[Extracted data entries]
+++++
-- ==== Sys2Proof/Tests/Slice0.lean ====
section
/-! SUPPORT. The model's own tests: words written out from the encodings of the manual, a step of every instruction,
terms that well-formedness refuses, and for every statement with hypotheses a state that meets them. -/

open Sys2Proof Sys2Proof.Machine

namespace Sys2Proof.Tests

set_option Elab.async false

/-! Words (03 Tables 3.2, 3.3, 3.9), packed by hand from the manual's formats. -/

/-- Words of integer instructions (05 R119 to R124). -/
theorem test_words_integer :
    ([(0x000E0E29, 0x00000000, .add ⟨3, 0x41, 0x62, true, false⟩ false),
      (0x000E0E2B, 0x05800000, .addIt ⟨3, 0x41, 0x62, true, false⟩ ⟨2, true, true⟩),
      (0x020E0E29, 0x00000000, .sub ⟨3, 0x41, 0x62, true, false⟩ false),
      (0x020E0E2B, 0x05800000, .subIt ⟨3, 0x41, 0x62, true, false⟩ ⟨2, true, true⟩),
      (0x080E0E29, 0x00000000, .mul ⟨3, 0x41, 0x62, true, false⟩ false),
      (0x080E0E2B, 0x05800000, .mulIt ⟨3, 0x41, 0x62, true, false⟩ ⟨2, true, true⟩),
      (0x0A0E0E29, 0x00000000, .mulhi ⟨3, 0x41, 0x62, true, false⟩ false),
      (0x0A0E0E2B, 0x05000000, .mulhiIt ⟨3, 0x41, 0x62, true, false⟩ ⟨2, true, false⟩),
      (0x100E0E29, 0x00000000, .div ⟨3, 0x41, 0x62, true, false⟩ false),
      (0x100E0E2B, 0x05000000, .divIt ⟨3, 0x41, 0x62, true, false⟩ ⟨2, true, false⟩),
      (0x120E0E29, 0x00000000, .rem ⟨3, 0x41, 0x62, true, false⟩ false),
      (0x120E0E2B, 0x05000000, .remIt ⟨3, 0x41, 0x62, true, false⟩ ⟨2, true, false⟩),
      (0x140E0E29, 0x00000000, .min ⟨3, 0x41, 0x62, true, false⟩ false),
      (0x140E0E2B, 0x05000000, .minIt ⟨3, 0x41, 0x62, true, false⟩ ⟨2, true, false⟩),
      (0x160E0E29, 0x00000000, .max ⟨3, 0x41, 0x62, true, false⟩ false),
      (0x160E0E2B, 0x05000000, .maxIt ⟨3, 0x41, 0x62, true, false⟩ ⟨2, true, false⟩),
      (0x040E0FFB, 0x00000000, .addImm ⟨3, 0x41, -5⟩),
      (0x060E0E2B, 0x1A680000, .addc ⟨3, 0x41, 0x62, true, false⟩ 9 5),
      (0x060E0E2B, 0x1CB00000, .subb ⟨3, 0x41, 0x62, true, false⟩ 2 6),
      (0x0C0E0E2B, 0x245C0000, .mad ⟨3, 0x41, 0x62, true, false⟩ 0x45 true true),
      (0x0E0E0E2B, 0x24680000, .madw ⟨3, 0x41, 0x62, true, false⟩ 0x46 true),
      (0x18144F88, 0x00000000, .abs ⟨5, 9, true⟩),
      (0x18144F8B, 0x03800000, .absIt ⟨5, 9, true⟩ ⟨1, true, true⟩)] : List (Word × Word × Instr)).all
      (fun e => decide (decodeWords e.1 e.2.1 = .ok e.2.2)) = true := by decide

/-- Words of bit, address and move instructions (05 R125 to R139). -/
theorem test_words_bits :
    ([(0x1A0E0E28, 0x00000000, .and ⟨3, 0x41, 0x62, true, false⟩),
      (0x1A0E0E29, 0x00000000, .or ⟨3, 0x41, 0x62, true, false⟩),
      (0x1A0E0E2A, 0x00000000, .xor ⟨3, 0x41, 0x62, true, false⟩),
      (0x1C0E0E28, 0x00000000, .andn ⟨3, 0x41, 0x62, true, false⟩),
      (0x1E0E0E28, 0x00000000, .shl ⟨3, 0x41, 0x62, true, false⟩),
      (0x1E0E0E29, 0x00000000, .shr ⟨3, 0x41, 0x62, true, false⟩),
      (0x1E0E0E2A, 0x00000000, .sar ⟨3, 0x41, 0x62, true, false⟩),
      (0x220E0E28, 0x00000000, .rot ⟨3, 0x41, 0x62, true, false⟩),
      (0x2A0E0E28, 0x00000000, .proma ⟨3, 0x41, 0x62, true, false⟩),
      (0x2E0E0E28, 0x00000000, .add64 ⟨3, 0x41, 0x62, true, false⟩),
      (0x2E0E0E29, 0x00000000, .sub64 ⟨3, 0x41, 0x62, true, false⟩),
      (0x2E0E0E2A, 0x00000000, .shl64 ⟨3, 0x41, 0x62, true, false⟩),
      (0x300E0E28, 0x00000000, .sad ⟨3, 0x41, 0x62, true, false⟩),
      (0x300E0E29, 0x00000000, .dp4a ⟨3, 0x41, 0x62, true, false⟩),
      (0x300E0E2A, 0x00000000, .dp2a ⟨3, 0x41, 0x62, true, false⟩),
      (0x1C144F89, 0x00000000, .not ⟨5, 9, true⟩),
      (0x22144F89, 0x00000000, .brev ⟨5, 9, true⟩),
      (0x28144F88, 0x00000000, .popc ⟨5, 9, true⟩),
      (0x28144F89, 0x00000000, .clz ⟨5, 9, true⟩),
      (0x28144F8A, 0x00000000, .ctz ⟨5, 9, true⟩),
      (0x2A144F89, 0x00000000, .promv ⟨5, 9, true⟩),
      (0x38144F88, 0x00000000, .mov ⟨5, 9, true⟩),
      (0x3E144F88, 0x00000000, .demoteFirst ⟨5, 9, true⟩),
      (0x3E144F89, 0x00000000, .demoteChk ⟨5, 9, true⟩),
      (0x3E144F8A, 0x00000000, .demoteaChk ⟨5, 9, true⟩)] : List (Word × Word × Instr)).all
      (fun e => decide (decodeWords e.1 e.2.1 = .ok e.2.2)) = true := by decide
+++++
§ **Action item**
Write the records out in full, exactly as they read above.

§ **Task answer**
-- ==== Sys2Proof/Tests/Slice0.lean ====
section
/-! SUPPORT. The model's own tests: words written out from the encodings of the manual, a step of every instruction,
terms that well-formedness refuses, and for every statement with hypotheses a state that meets them. -/

open Sys2Proof Sys2Proof.Machine

namespace Sys2Proof.Tests

set_option Elab.async false

/-! Words (03 Tables 3.2, 3.3, 3.9), packed by hand from the manual's formats. -/

/-- Words of integer instructions (05 R119 to R124). -/
theorem test_words_integer :
    ([(0x000E0E29, 0x00000000, .add ⟨3, 0x41, 0x62, true, false⟩ false),
      (0x000E0E2B, 0x05800000, .addIt ⟨3, 0x41, 0x62, true, false⟩ ⟨2, true, true⟩),
      (0x020E0E29, 0x00000000, .sub ⟨3, 0x41, 0x62, true, false⟩ false),
      (0x020E0E2B, 0x05800000, .subIt ⟨3, 0x41, 0x62, true, false⟩ ⟨2, true, true⟩),
      (0x080E0E29, 0x00000000, .mul ⟨3, 0x41, 0x62, true, false⟩ false),
      (0x080E0E2B, 0x05800000, .mulIt ⟨3, 0x41, 0x62, true, false⟩ ⟨2, true, true⟩),
      (0x0A0E0E29, 0x00000000, .mulhi ⟨3, 0x41, 0x62, true, false⟩ false),
      (0x0A0E0E2B, 0x05000000, .mulhiIt ⟨3, 0x41, 0x62, true, false⟩ ⟨2, true, false⟩),
      (0x100E0E29, 0x00000000, .div ⟨3, 0x41, 0x62, true, false⟩ false),
      (0x100E0E2B, 0x05000000, .divIt ⟨3, 0x41, 0x62, true, false⟩ ⟨2, true, false⟩),
      (0x120E0E29, 0x00000000, .rem ⟨3, 0x41, 0x62, true, false⟩ false),
      (0x120E0E2B, 0x05000000, .remIt ⟨3, 0x41, 0x62, true, false⟩ ⟨2, true, false⟩),
      (0x140E0E29, 0x00000000, .min ⟨3, 0x41, 0x62, true, false⟩ false),
      (0x140E0E2B, 0x05000000, .minIt ⟨3, 0x41, 0x62, true, false⟩ ⟨2, true, false⟩),
      (0x160E0E29, 0x00000000, .max ⟨3, 0x41, 0x62, true, false⟩ false),
      (0x160E0E2B, 0x05000000, .maxIt ⟨3, 0x41, 0x62, true, false⟩ ⟨2, true, false⟩),
      (0x040E0FFB, 0x00000000, .addImm ⟨3, 0x41, -5⟩),
      (0x060E0E2B, 0x1A680000, .addc ⟨3, 0x41, 0x62, true, false⟩ 9 5),
      (0x060E0E2B, 0x1CB00000, .subb ⟨3, 0x41, 0x62, true, false⟩ 2 6),
      (0x0C0E0E2B, 0x245C0000, .mad ⟨3, 0x41, 0x62, true, false⟩ 0x45 true true),
      (0x0E0E0E2B, 0x24680000, .madw ⟨3, 0x41, 0x62, true, false⟩ 0x46 true),
      (0x18144F88, 0x00000000, .abs ⟨5, 9, true⟩),
      (0x18144F8B, 0x03800000, .absIt ⟨5, 9, true⟩ ⟨1, true, true⟩)] : List (Word × Word × Instr)).all
      (fun e => decide (decodeWords e.1 e.2.1 = .ok e.2.2)) = true := by decide

/-- Words of bit, address and move instructions (05 R125 to R139). -/
theorem test_words_bits :
    ([(0x1A0E0E28, 0x00000000, .and ⟨3, 0x41, 0x62, true, false⟩),
      (0x1A0E0E29, 0x00000000, .or ⟨3, 0x41, 0x62, true, false⟩),
      (0x1A0E0E2A, 0x00000000, .xor ⟨3, 0x41, 0x62, true, false⟩),
      (0x1C0E0E28, 0x00000000, .andn ⟨3, 0x41, 0x62, true, false⟩),
      (0x1E0E0E28, 0x00000000, .shl ⟨3, 0x41, 0x62, true, false⟩),
      (0x1E0E0E29, 0x00000000, .shr ⟨3, 0x41, 0x62, true, false⟩),
      (0x1E0E0E2A, 0x00000000, .sar ⟨3, 0x41, 0x62, true, false⟩),
      (0x220E0E28, 0x00000000, .rot ⟨3, 0x41, 0x62, true, false⟩),
      (0x2A0E0E28, 0x00000000, .proma ⟨3, 0x41, 0x62, true, false⟩),
      (0x2E0E0E28, 0x00000000, .add64 ⟨3, 0x41, 0x62, true, false⟩),
      (0x2E0E0E29, 0x00000000, .sub64 ⟨3, 0x41, 0x62, true, false⟩),
      (0x2E0E0E2A, 0x00000000, .shl64 ⟨3, 0x41, 0x62, true, false⟩),
      (0x300E0E28, 0x00000000, .sad ⟨3, 0x41, 0x62, true, false⟩),
      (0x300E0E29, 0x00000000, .dp4a ⟨3, 0x41, 0x62, true, false⟩),
      (0x300E0E2A, 0x00000000, .dp2a ⟨3, 0x41, 0x62, true, false⟩),
      (0x1C144F89, 0x00000000, .not ⟨5, 9, true⟩),
      (0x22144F89, 0x00000000, .brev ⟨5, 9, true⟩),
      (0x28144F88, 0x00000000, .popc ⟨5, 9, true⟩),
      (0x28144F89, 0x00000000, .clz ⟨5, 9, true⟩),
      (0x28144F8A, 0x00000000, .ctz ⟨5, 9, true⟩),
      (0x2A144F89, 0x00000000, .promv ⟨5, 9, true⟩),
      (0x38144F88, 0x00000000, .mov ⟨5, 9, true⟩),
      (0x3E144F88, 0x00000000, .demoteFirst ⟨5, 9, true⟩),
      (0x3E144F89, 0x00000000, .demoteChk ⟨5, 9, true⟩),
      (0x3E144F8A, 0x00000000, .demoteaChk ⟨5, 9, true⟩)] : List (Word × Word × Instr)).all
      (fun e => decide (decodeWords e.1 e.2.1 = .ok e.2.2)) = true := by decide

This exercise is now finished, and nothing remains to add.